Tom asked, “Did they ever find it?”
“What?”
Tom
said, “The antidote.”
“No.”
“But they left the ancient structure untouched?”
Genevieve nodded. “My guess is they’re watching it remotely, just in case the ancient cult rears its ugly head again.”
Tom leaned in and removed a pair of dive cylinders. “We’d better be quick then.”
Chapter Thirty-Two
Tom and Genevieve slipped into their dry suits, donned their SCUBA gear, and secured a pair of Heckler and Koch MP5 submachineguns onto the attachment of their buoyancy control device. Each went through the systematic approach of checking the other person’s equipment.
All in total, it took less than ten minutes before they were ready to hit the water.
Tom glanced at the closest labyrinth. It had been constructed so that its entrance nearly touched the water’s edge.

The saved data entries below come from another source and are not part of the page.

theorem State.doorbell_keeps {m : Nat} {s0 : State} (s : State) (id : ℕ) (n : ℕ) (push : Bool) (h : s0.Keeps m s) (w : Within 0x5118 m := by exact Within.of (by assumption) (by decide)) :
    s0.Keeps m (State.doorbell s id n push) := by
  unfold State.doorbell
  split
  · with_reducible assumption
  · extract_lets a0
    clear_value a0
    split
    · with_reducible apply State.hqStatus_keeps (w := w.of (by decide))
      with_reducible assumption
    · split
      · with_reducible apply State.swPush_keeps (w := w.of (by decide))
        with_reducible assumption
      · with_reducible apply State.swPop_keeps (w := w.of (by decide))
        with_reducible assumption

theorem State.hqDoorbell_keeps {m : Nat} {s0 : State} (s : State) (push : Bool) (val : Word) (h : s0.Keeps m s) (w : Within 0x5118 m := by exact Within.of (by assumption) (by decide)) :
    s0.Keeps m (State.hqDoorbell s push val) := by
  unfold State.hqDoorbell
  with_reducible apply State.doorbell_keeps (w := w.of (by decide))
  with_reducible assumption

theorem State.grantTile_keeps {m : Nat} {s0 : State} (s : State) (r : ResReq) (h : s0.Keeps m s) (w : Within 0x100 m := by exact Within.of (by assumption) (by decide)) :
    s0.Keeps m (State.grantTile s r) := by
  unfold State.grantTile
  extract_lets a0
  have k1 : s0.Keeps m a0.2 := by
    unfold a0
    with_reducible apply State.takeSeq_keeps (w := w.of (by decide))
    with_reducible assumption
  clear_value a0
  with_reducible apply State.each_keeps
  · intro x2 x3 x4
    extract_lets a5 a6
    have k7 : s0.Keeps m a5.2 := by
      unfold a5
      with_reducible apply State.reserve_keeps (w := w.of (by decide))
      with_reducible assumption
    clear_value a5
    clear_value a6
    with_reducible apply State.setHq_keeps (w := w.of (by decide))
    with_reducible assumption
  · with_reducible assumption

theorem State.grant_keeps {m : Nat} {s0 : State} (s : State) (r : ResReq) (h : s0.Keeps m s) (w : Within 0x100 m := by exact Within.of (by assumption) (by decide)) :
    s0.Keeps m (State.grant s r) := by
  unfold State.grant
  with_reducible apply State.each_keeps
  · intro x0 x1 x2
    with_reducible apply State.grantTile_keeps (w := w.of (by decide))
    with_reducible assumption
  · with_reducible assumption

theorem State.grantAll_keeps {m : Nat} {s0 : State} (s : State) (l : List ResReq) (h : s0.Keeps m s) (w : Within 0x100 m := by exact Within.of (by assumption) (by decide)) :
    s0.Keeps m ((s.grantAll l).2) := by
  induction l generalizing s with
  | nil => exact h
  | cons b tl ih =>
    unfold State.grantAll
    split
    · exact ih _ (State.grant_keeps s b h)
    · exact h

theorem State.grantAll_keeps_eq {m : Nat} {s0 s : State} {l : List ResReq} {a : _} {t : State} (h : s0.Keeps m s) (e : s.grantAll l = (a, t)) (w : Within 0x100 m := by exact Within.of (by assumption) (by decide)) :
    s0.Keeps m t := by
  exact State.keeps_snd_eq (State.grantAll_keeps s l h) e

theorem State.reservations_keeps {m : Nat} {s0 : State} (s : State) (qid : ℕ) (reqs : List ResReq) (h : s0.Keeps m s) (w : Within 0x100 m := by exact Within.of (by assumption) (by decide)) :
    s0.Keeps m (State.reservations s qid reqs) := by
  unfold State.reservations
  split
  · with_reducible assumption
  · extract_lets a0 a1 a2 a3
    clear_value a0
    clear_value a1
    have k4 : s0.Keeps m a2.2 := by
      unfold a2
      with_reducible apply State.grantAll_keeps (w := w.of (by decide))
      with_reducible assumption
    clear_value a2
    clear_value a3
    with_reducible apply State.setHq_keeps (w := w.of (by decide))
    with_reducible assumption

theorem State.entryCommit_keeps {m : Nat} {s0 : State} (s : State) (qid : ℕ) (i : ℕ) (ex : RingEntry) (h : s0.Keeps m s) (w : Within 0x4005118 m := by exact Within.of (by assumption) (by decide)) :
    s0.Keeps m (State.entryCommit s qid i ex) := by
  unfold State.entryCommit
  split
  · extract_lets a0 a1
    clear_value a0
    have k2 : s0.Keeps m a1 := by
      unfold a1
      with_reducible apply State.setHq_keeps (w := w.of (by decide))
      with_reducible assumption
    clear_value a1
    with_reducible apply State.complete_keeps (w := w.of (by decide))
    with_reducible assumption
  · with_reducible assumption

theorem execHqAlloc_keeps {m : Nat} {s0 : State} (src : Agent) (pairB : Bool) (val : Word) (s : State) (h : s0.Keeps m s) {t : State} (e : execHqAlloc src pairB val s = .next t) (w : Within 0x8108 m := by exact Within.of (by assumption) (by decide)) :
    s0.Keeps m t := by
  unfold execHqAlloc at e
  injection e with e
  subst e
  with_reducible apply State.writeReg_keeps (w := w.of (by decide))
  · with_reducible assumption
  · intro x0 x1
    with_reducible apply State.hqAlloc_keeps (w := w.of (by decide))
    with_reducible assumption

theorem execHqQcfgWrite_keeps {m : Nat} {s0 : State} (src : Agent) (which : Fin 3) (val : Word) (s : State) (h : s0.Keeps m s) {t : State} (e : execHqQcfgWrite src which val s = .next t) (w : Within 0x8108 m := by exact Within.of (by assumption) (by decide)) :
    s0.Keeps m t := by
  unfold execHqQcfgWrite at e
  injection e with e
  subst e
  with_reducible apply State.writeReg_keeps (w := w.of (by decide))
  · with_reducible assumption
  · intro x0 x1
    with_reducible apply State.hqCfg_keeps (w := w.of (by decide))
    with_reducible assumption

theorem execEnable_keeps {m : Nat} {s0 : State} (src : Agent) (s : State) (h : s0.Keeps m s) {t : State} (e : execEnable src s = .next t) (w : Within 0x8108 m := by exact Within.of (by assumption) (by decide)) :
    s0.Keeps m t := by
  unfold execEnable at e
  injection e with e
  subst e
  with_reducible apply State.writeReg_keeps (w := w.of (by decide))
  · with_reducible assumption
  · intro x0 x1
    with_reducible apply State.hqCmd_keeps (w := w.of (by decide))
    with_reducible assumption

theorem execDisable_keeps {m : Nat} {s0 : State} (src : Agent) (s : State) (h : s0.Keeps m s) {t : State} (e : execDisable src s = .next t) (w : Within 0x8108 m := by exact Within.of (by assumption) (by decide)) :
    s0.Keeps m t := by
  unfold execDisable at e
  injection e with e
  subst e
  with_reducible apply State.writeReg_keeps (w := w.of (by decide))
  · with_reducible assumption
  · intro x0 x1
    with_reducible apply State.hqCmd_keeps (w := w.of (by decide))
    with_reducible assumption

theorem execQcmdFree_keeps {m : Nat} {s0 : State} (src : Agent) (s : State) (h : s0.Keeps m s) {t : State} (e : execQcmdFree src s = .next t) (w : Within 0x8108 m := by exact Within.of (by assumption) (by decide)) :
    s0.Keeps m t := by
  unfold execQcmdFree at e
  injection e with e
  subst e
  with_reducible apply State.writeReg_keeps (w := w.of (by decide))
  · with_reducible assumption
  · intro x0 x1
    with_reducible apply State.hqCmd_keeps (w := w.of (by decide))
    with_reducible assumption

theorem execFlush_keeps {m : Nat} {s0 : State} (src : Agent) (s : State) (h : s0.Keeps m s) {t : State} (e : execFlush src s = .next t) (w : Within 0x8108 m := by exact Within.of (by assumption) (by decide)) :
    s0.Keeps m t := by
  unfold execFlush at e
  injection e with e
  subst e
  with_reducible apply State.writeReg_keeps (w := w.of (by decide))
  · with_reducible assumption
  · intro x0 x1
    with_reducible apply State.hqCmd_keeps (w := w.of (by decide))
    with_reducible assumption

theorem execClearHighWater_keeps {m : Nat} {s0 : State} (src : Agent) (s : State) (h : s0.Keeps m s) {t : State} (e : execClearHighWater src s = .next t) (w : Within 0x8108 m := by exact Within.of (by assumption) (by decide)) :
    s0.Keeps m t := by
  unfold execClearHighWater at e
  injection e with e
  subst e
  with_reducible apply State.writeReg_keeps (w := w.of (by decide))
  · with_reducible assumption
  · intro x0 x1
    with_reducible apply State.hqCmd_keeps (w := w.of (by decide))
    with_reducible assumption

theorem execHqDbPush_keeps {m : Nat} {s0 : State} (src : Agent) (val : Word) (s : State) (h : s0.Keeps m s) {t : State} (e : execHqDbPush src val s = .next t) (w : Within 0xd118 m := by exact Within.of (by assumption) (by decide)) :
    s0.Keeps m t := by
  unfold execHqDbPush at e
  injection e with e
  subst e
  with_reducible apply State.writeReg_keeps (w := w.of (by decide))
  · with_reducible assumption
  · intro x0 x1
    with_reducible apply State.hqDoorbell_keeps (w := w.of (by decide))
    with_reducible assumption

His eyes turned from it to Genevieve. “These labyrinths aren’t entirely unique to Bolshoi Zayatsky Island, are they?”
“No. I’ve heard similar designs are constructed throughout northern Russia.”
“All with the entrance facing the water’s edge?”
Genevieve nodded. “I believe so. Why?”
“I read the various theories about their original purpose, and when you remove all the mythical, religious, and superstitious “gateway to the underworld” concepts, it really does leave you with the most obvious hypothesis being that they were simply elaborate fish traps.”
“Yeah, I agree. I think so, too.”
Tom smiled. “But there’s one thing I really don’t get.”
She leveled her dark blue eyes at him, teasingly. “Just the one?”
He ignored her jibe. “The greatest evidence that purports the idea that these labyrinths were used for fishing comes from the fact that all of the labyrinths in the region were built close to the sea and water levels were much higher two and a half thousand years ago, when it is believed they were constructed. The fish would have swum in through the entrance and become trapped in the labyrinth, making it easier for fishermen to retrieve their catch.”